En muchos de estos casos se usan procesos para obtener biomoléculas, que son complejos y vulnerables, pero los mexicanos de StrainBiotech han hecho más rápidos y eficientes algunos de esos procesos por medio de una herramienta bioinformática original, hecha en México, y llamada EVOMINING.

“Recientemente se ha utilizado tecnología genómica para este proceso y a eso se le llama minería genómica porque se trata de buscar la molécula valiosa, como si se tratara de una gema en una mina”, narra el cofundador de StrainBiotech y responsable de investigación, Pablo Cruz Morales.

“Yo desarrollé la herramienta que se llama EVOMINING, que utiliza la teoría de la evolución de Darwin para detectar cuáles moléculas están evolucionando rápidamente y esto se hace dentro de los genomas. Así se acelera el proceso de descubrimiento y lo dirige hacia moléculas muy originales”, indica el joven egresado del Centro de Investigación y Estudios Avanzados (Cinvestav).

SOCIEDAD Y EMPRESA. En México, por lo menos 25 millones de personas no saben qué comerán la siguiente semana. Éstos son cálculos que fueron publicados en el primer trimestre de 2017 por el Consejo Nacional de Evaluación de la Política de Desarrollo Social (Coneval). Además, esa institución del gobierno federal calculó que 63 millones de mexicanos —poco más de la mitad de la población—tienen dificultades para conseguir los satistactores más básicos como agua y alimentos.

A partir de esta información, un grupo de egresados de la Universidad Autónoma Metropolitana (UAM) y de la Universidad Nacional Autónoma de México (UNAM) crearon la empresa ALNUBIO, que usa la biotecnología para producir harinas nutritivas con base en camote y que ahora tiene una nueva área de desarrollo que es producir proteína en polvo a partir de granjas de microorganismos, lo que ellos llaman “Granjas moleculares” o molecular farming.

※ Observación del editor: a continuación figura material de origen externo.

-- ==== Sys2Proof/Machine/Ops.lean ====
section
/-! DEFINITION. The named operations over the state: reading the input, emitting a line, advancing the cursor,
stopping the pass (the one exception entry of this hardware, R121, R137), finishing a decoded instruction (R121),
and what the caller does before a pass (R147). -/

namespace Sys2Proof.Machine

/-- `IN[i]` for an index below `N`; no byte exists at or after `N` (R38, R45). -/
def State.readInput (s : State) (i : Nat) : Option Byte :=
  if i < s.inputLength then some (s.input.read i) else none

/-- The bytes that exist from the cursor on, at most as many as the longest instruction has (R64; log entry 18). -/
def State.fetch (s : State) : List Byte :=
  (List.range maxInstrLength).filterMap (fun k => s.readInput (s.cursor + k))

/-- `emit(line)`: one line appended to the sink (R16, R23). -/
def State.emit (s : State) (line : String) : State := { s with out := s.out ++ [line] }

/-- The cursor moved past `k` consumed bytes (R122). -/
def State.advance (s : State) (k : Nat) : State := { s with cursor := s.cursor + k }

/-- The stop transition (R121, R125, R137): `run` and `diag` are written, everything else stays. Its return is a
new pass only (R138): `State.startPass`. -/
def State.stop (s : State) (reason : StopReason) (detail : StopDetail) : State :=
  { s with
    run := .stopped
    diag := some { reason := reason, offset := s.cursor, byte := s.input.read s.cursor, detail := detail } }

/-- The stop reason of a rejection (R130). -/
def rejectReason : Reject → StopReason
  | .unrecognizedOpcode => .unrecognizedOpcode
  | .decoderFailure _ => .decoderFailure
  | .truncated _ _ => .truncated

/-- The `detail` of a rejection (R134). -/
def rejectDetail : Reject → StopDetail
  | .unrecognizedOpcode => .none
  | .decoderFailure none => .none
  | .decoderFailure (some sel) => .selector sel
  | .truncated need remain => .lengths need remain

/-- The pass stopped for a rejection (R121). -/
def State.stopWith (s : State) (r : Reject) : State := s.stop (rejectReason r) (rejectDetail r)

/-- `finish` on a completed record with consumption `k` (R121): one whole line, then the advance (R122). The guard
on zero consumption is the source's (R124); no instruction's length is zero. -/
def State.finish (s : State) (r : Record) (k : Nat) : Host.Outcome State Fault Refusal :=
  if k = 0 then .next (s.stopWith (.decoderFailure none))
  else .next ((s.emit (renderLine s.params.directAddrQualifier r)).advance k)

/-- The numeric code of a stop reason (R130). -/
def StopReason.code : StopReason → Nat
  | .unrecognizedOpcode => 1
  | .decoderFailure => 2
  | .truncated => 3

/-- The start of a pass on a given input: the caller loads the bytes and `N` (R147), and the block resets and
writes the two header lines (R144, R145). The build parameters stay. -/
def State.startPass (s : State) (bytes : List Byte) : State where
  cursor := 0
  run := .running
  out := headerLines s.params
  diag := none
  input := Memory.writeBytes [] 0 bytes
  inputLength := bytes.length
  params := s.params

/-- The state with `bytes` placed at the cursor, `N` at least their end, and the loop RUNNING (log entry 20). -/
def State.placeAtCursor (s : State) (bytes : List Byte) : State :=
  { s with
    run := .running
    input := s.input.writeBytes s.cursor bytes
    inputLength := max s.inputLength (s.cursor + bytes.length) }

end Sys2Proof.Machine
end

ALNUBIO es una empresa que genera una línea de productos tradicionales sin aditivos químicos, de alta calidad nutrimental y excelente sabor. Su proyecto más exitoso surgió tras observar que el camote no se aprovecha en México y al investigar sus propiedades nutricionales que pueden ayudar a revertir las carencias alimenticias durante la niñez, la tercera edad y el embarazo, principalmente.

Laura Grecia Fuentes Ponce, egresada de Ingeniería en Bioquímica Industrial de la UAM y maestra en ciencias por el Instituto de Biotecnología de la UNAM, formuló y desarrolló productos en polvo con la raíz de camote y posteriormente lo puso al servicio de la población a partir de un programa en África llamado VITA A –en el cual proporcionaron este tipo de harina a varios países con una variedad de camote anaranjado para combatir la desnutrición—. Ésta fue la base para que se pensara en desarrollar una línea de productos nutracéuticos.

“Este proyecto nació cuando finalicé la licenciatura y hace dos años que terminé la maestría, decidí retomarlo. Formamos un grupo multidisciplinario para encargarnos de la producción, de manera piloto, y posteriormente constituimos la empresa ALNUBIO, que bajo la marca Camorina aloja una línea especial de harinas con los nombres Smart, Camorina, Multiplex y Diabetics”, informó la maestra Laura Grecia.

La maestra Fuentes Ponce informó que para la población infantil han iniciado la formulación de un batido y snacks de buenas características nutricionales, pero que la investigación continúa.

Los productos marca Camorina se elaboran con ingredientes 100 por ciento naturales, no contienen conservadores, su sabor es único y están listos para hornear. Las harinas con el nombre Smart y Multiplex van dirigidas a las personas con enfermedad celíaca y con problemas nutricionales, respectivamente.

Fuentes Ponce asegura que su proyecto tiene tres dimensiones: científica, económica y social. “Todos los científicos soñamos con lograr un desarrollo que ayude a México, pero al crear una empresa de base tecnológica atendemos otro problema que se está presentando: el hecho de que hay muchos jóvenes científicos muy brillantes que egresan y no tienen empleo. En estas empresas tales jóvenes pueden tener ingreso y seguir investigando”, concluye Fuentes Ponce.